Work request
Find each line below that includes "callbackFailed", then copy it.
------ Data provided ------
-- ==== Sys2Proof/Syntax.lean ====
section
/-! DEFINITION. The eleven operations (spec/30_encoding.md R105, one constructor per row of
spec/opcode_table.json) and the fields of the command word `C16` that names one (R104). -/

namespace Sys2Proof

/-- One engine operation, as one write to `CMD` names it. `alarm` is the bit `A`, `resp` the bit `R`, `fam`
the field `FAM` (R104). All other arguments travel in registers (R106). -/
inductive Instr where
  | searchPass (alarm : Bool) (fam : Byte)
  | searchAll (alarm : Bool) (fam : Byte)
  | readId
  | matchId
  | skip
  | resume
  | resetSelect
  | writeRead (resp : Bool)
  | acquire
  | release
  | scan (alarm : Bool) (fam : Byte)
  deriving DecidableEq, Repr

/-- The fields of a 32-bit write to `CMD`: the command word of R104 in bits 15:0, and bits 31:16, which must
be 0 (R35). Any value of the fields is a word; `CmdFields.wf` says which words name an operation. -/
structure CmdFields where
  /-- bits 3:0 -/
  op : BitVec 4
  /-- bit 4, `A` -/
  a : Bool
  /-- bit 5, `R` -/
  r : Bool
  /-- bits 7:6, reserved -/
  reserved : BitVec 2
  /-- bits 15:8, `FAM` -/
  fam : Byte
  /-- bits 31:16 of the register write -/
  high : BitVec 16
  deriving DecidableEq, Repr

/-- Why a command word is illegal, one name for each clause of R107. -/
inductive Illegal where
  | highBits
  | reservedOpcode
  | reservedBits
  | alarmUnused
  | respUnused
  | famUnused
  deriving DecidableEq, Repr

end Sys2Proof
end

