-- ==== Sys2Proof/Machine/Flags.lean ====
section
/-! DEFINITION. The status register: its codes, its 32-bit packing, and what each phase of an operation does to
it (spec/10_state.md R28, R35; spec/30_encoding.md R108, R109; spec/60_exceptions.md R223). -/

namespace Sys2Proof.Machine

/-- The number of an error code (R108). -/
def Err.code : Err → BitVec 4
  | .ok => 0
  | .noPresence => 1
  | .busIoFailure => 2
  | .checksumMismatch => 3
  | .notAcquired => 4
  | .misuse => 5

/-- The number of a session state (R29). -/
def Session.code : Session → BitVec 2
  | .idle => 0
  | .acquired => 1
  | .scanning => 2
  | .released => 3

/-- The 32-bit `STATUS` word (R35): bit 0 `BUSY`, 1 `DONE`, 2 `FOUND_PENDING`, 3 `REPORT_PENDING`, 7:4 `ERR`,
8 `W_QUIRK`, 9 `W_CALLBACK`, 10 `QUIRK`, 13:12 `SESS`, all other bits 0. -/
def statusWord (st : Status) (quirk : Bool) (sess : Session) : Word :=
  0#18 ++ sess.code ++ 0#1 ++ BitVec.ofBool quirk ++ BitVec.ofBool st.wCallback ++ BitVec.ofBool st.wQuirk ++
    st.err.code ++ BitVec.ofBool st.reportPending ++ BitVec.ofBool st.foundPending ++ BitVec.ofBool st.done ++
    BitVec.ofBool st.busy

/-- Step 1 of R109: clear `DONE`, `ERR` and the warnings, set `BUSY`. -/
def Status.issued (st : Status) : Status :=
  { st with busy := true, done := false, err := .ok, wQuirk := false, wCallback := false }

/-- Step 4 of R109: write `ERR`, clear `BUSY`, set `DONE`; the warnings stay (R228). -/
def Status.completed (st : Status) (e : Err) : Status :=
  { st with busy := false, done := true, err := e }

/-- `warn W`: set the soft-warning flag and nothing else (R13, R223). -/
def Status.warned (st : Status) : Warning → Status
  | .quirk => { st with wQuirk := true }
  | .callback => { st with wCallback := true }

/-- A host write of `EVACK` that takes the pending event: bit 0 `TAKE` (R35). Any other host input does not.
DESIGN CHOICE (log entry 7): with `TAKE` 0 the write does nothing, also with `CBFAIL` 1 while a report is pending:
the event stays pending and the `CBFAIL` is not remembered. DESIGN CHOICE (log entry 19): bits 31:2 are ignored. -/
def takesEvent : HostInput → Bool
  | .write off v => off == 0x2C && v.getLsbD 0
  | _ => false

/-- Bit 1 of the same write, `CBFAIL`: the report callback failed (R35). -/
def callbackFailed : HostInput → Bool
  | .write _ v => v.getLsbD 1
  | _ => false

end Sys2Proof.Machine
end

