-- ==== Sys2Proof/Machine/Search.lean ====
section
/-! DEFINITION. The search operations (spec/40_rom_search.md): SEARCH_PASS and SEARCH_ALL. -/

namespace Sys2Proof.Machine

/-- SEARCH_PASS (R130): `Misuse` on a cursor that is not `Init` or `At(p)`, before any lock or bus call; else
one pass in its own bracket. `FAM` is accepted and ignored (R138). -/
def execSearchPass (alarm : Bool) (_fam : Byte) (s : State) : Host.Outcome State Fault Refusal :=
  if startsPass s.ld then
    start [.lock, .passReset (searchCommand s.params alarm) none, .unlock, .finish .ok] s
  else .next (s.reject .misuse)

/-- SEARCH_ALL (R136): passes from a fresh cursor until one reports `NoDevice` or `LastDevice`, each found
identifier counted and emitted. `FAM` is accepted and ignored (R138). -/
def execSearchAll (alarm : Bool) (_fam : Byte) (s : State) : Host.Outcome State Fault Refusal :=
  start (searchBody (searchCommand s.params alarm) .emit ++ [.finish .ok]) s

end Sys2Proof.Machine
end

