-- ==== Sys2Proof/Reference.lean ====
section
/-! DEFINITION. The pseudocode of the spec in direct style, for claims to be stated against: the transport's
answers to a list of calls, the search pass (spec/40_rom_search.md R131 with the table of R132), the search
loop (R136, R197) and the report loop (spec/42_session.md R196, R198), each as one recursive function over the
state. The machine does not use this file: the sequencer is a second, independent reading of the same rules,
and claims say that the two agree. -/

namespace Sys2Proof.Reference

open Sys2Proof.Machine

/-- From `s` the transport answers these calls, in this order, with these replies, and leaves `t`. It holds of
at most one `t`. -/
def Answers (s : State) : List (Call × Reply) → State → Prop
  | [], t => t = s
  | (c, r) :: l, t => ∃ s', s.ask c = some (r, s') ∧ Answers s' l t

/-- An operation has been issued and has opened its bracket. -/
def opened (s : State) : State := (s.issue []).locked

/-- The bracket is closed and the operation completes with `e`. -/
def closed (s : State) (e : Err) : State := s.unlocked.complete e

/-- How a routine ends: it returns; a transport call failed, and this is the state at the failure; or it still
waits for an answer of the transport, or for the host. -/
inductive Ending where
  | returned (s : State)
  | failed (s : State)
  | unfinished

/-- `x <- T.call(c) else raise`, and go on with `x` (R12). -/
def calling (s : State) (c : Call) (go : Reply → State → Ending) : Ending :=
  match s.ask c with
  | none => .unfinished
  | some (.fail, s') => .failed s'
  | some (r, s') => go r s'

/-- The table of R132, line by line: the direction at a `(0, 0)` pair and the new value of `next`. -/
def tieBreak (ld : Discrepancy) (acc : Acc) (pos : Nat) (next : Discrepancy) : Bool × Discrepancy :=
  if pos > ld.toNat then (true, BitVec.ofNat 7 pos)
  else if pos = ld.toNat then (false, next)
  else if acc.getLsbD (pos - 1) then (true, BitVec.ofNat 7 pos)
  else (false, next)

/-- The loop over the positions of R131, `n` positions before its end: `pos = 65 - n`. -/
def positions : Nat → Discrepancy → State → Ending
  | 0, next, s => .returned { s with ld := next }
  | n + 1, next, s =>
    calling s .readBit fun b s =>
    calling s .readBit fun c s =>
      if b.flag = true ∧ c.flag = true then .returned { s with ld := ldNone }
      else
        let choice := if b.flag ≠ c.flag then (b.flag, next) else tieBreak s.ld s.acc (64 - n) next
        calling s (.writeBit choice.1) fun _ s =>
          positions n choice.2 { s with acc := setAccBit s.acc (64 - n) choice.1 }

/-- `pass(SCMD)` of R131. -/
def onePass (scmd : Byte) (s : State) : Ending :=
  calling s .reset fun p s =>
    if p.flag = false then .returned { s with ld := ldNone }
    else calling s (.writeByte scmd) fun _ s => positions 64 ldLast s

/-- `emit found(ID)` and the host's taking of it (R13, R137). -/
def emitted (s : State) : Option State :=
  match s.host with
  | a :: rest =>
    if takesEvent a then
      some { s with
        host := rest, log := .found s.id :: s.log, status := { s.status with foundPending := false } }
    else none
  | [] => none

/-- `collect(ID)` (R197); none where the scan record is full (D18). -/
def collected (s : State) : Option State :=
  match s.params.scanCap with
  | some cap => if s.scanrec.length < cap then some (kept s) else none
  | none => some (kept s)
where
  kept (s : State) : State :=
    { s with scanrec := s.scanrec ++ [s.id], quirk := s.quirk || s.id.family == s.params.quirkFamily }

/-- The loop of R136 through at most `n` passes, each found identifier emitted or collected. -/
def search (scmd : Byte) (mode : SearchMode) : Nat → State → Ending
  | 0, _ => .unfinished
  | n + 1, s =>
    match onePass scmd s with
    | .unfinished => .unfinished
    | .failed s => .failed s
    | .returned s =>
      if s.ld = ldNone then .returned s
      else if s.count.toNat + 1 = 2 ^ 32 then .unfinished
      else
        let s := { s with count := s.count + 1, id := idOf s.acc }
        match (match mode with | .emit => emitted s | .collect => collected s) with
        | none => .unfinished
        | some s => if s.ld = ldLast then .returned s else search scmd mode n s

/-- `quirk_sleep()` of R194: SKIP in a bracket of its own, then the sleep byte; any failure is a warning and
ends the step. None while it waits for an answer. -/
def quirkSleep (s : State) : Option State :=
  match s.locked.ask .reset with
  | none => none
  | some (p, s) =>
    if p.flag = false then some (s.unlocked.warn .quirk)
    else
      match s.ask (.writeByte s.params.cmdSkipRom) with
      | none => none
      | some (.fail, s) => some (s.unlocked.warn .quirk)
      | some (_, s) =>
        match s.unlocked.ask (.writeByte s.params.quirkSleepCmd) with
        | none => none
        | some (.fail, s) => some (s.warn .quirk)
        | some (_, s) => some s

/-- What RELEASE does about the quirk (R193): nothing without the flag. -/
def quirkPart (s : State) : Option State := if s.quirk = true then quirkSleep s else some s

/-- The fresh cursor of R136. -/
def fresh (s : State) : State := { s with ld := 0, acc := 0, count := 0 }

/-- The report loop of R196: one event per entry, in order; a failed callback is a warning (R198). -/
def reported : List Identifier → State → Option State
  | [], s => some s
  | i :: todo, s =>
    match s.host with
    | a :: rest =>
      if takesEvent a then
        let s := { s with
          id := i, host := rest, log := .report i :: s.log, status := { s.status with reportPending := false } }
        reported todo (if callbackFailed a then s.warn .callback else s)
      else none
    | [] => none

/-- RELEASE's end: the bracket closed, `QUIRK <- 0; SESS <- Idle`, complete (R193). -/
def releaseEnd (s : State) (e : Err) : State := { s.unlocked with quirk := false, sess := .idle }.complete e

/-- The calls of RESET_SELECT with the replies of its success (R164). -/
def selectCalls (s : State) : List (Call × Reply) :=
  if s.pcount.toNat > 1 then
    [(.reset, .presence true), (.writeByte s.params.cmdMatchRom, .ok), (.writeBlock s.id.toList, .ok)]
  else [(.reset, .presence true), (.writeByte s.params.cmdSkipRom, .ok)]

/-- A frame that fails: the calls that succeed, then the reply that raises `e` (R167, R225). -/
def failures (calls : List (Call × Reply)) : List (List (Call × Reply) × Err) :=
  ([(.reset, .presence false)], .noPresence) ::
    (List.range calls.length).map fun i =>
      (calls.take i ++ (calls.drop i).head?.toList.map fun q => (q.1, .fail), .busIoFailure)

/-- SCAN's end: `SCANREC <- []; SESS <- Acquired`, complete (R196). -/
def scanEnd (s : State) (e : Err) : State := { s with scanrec := [], sess := .acquired }.complete e

end Sys2Proof.Reference
end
------
The completed task
def callbackFailed : HostInput → Bool
        reported todo (if callbackFailed a then s.warn .callback else s)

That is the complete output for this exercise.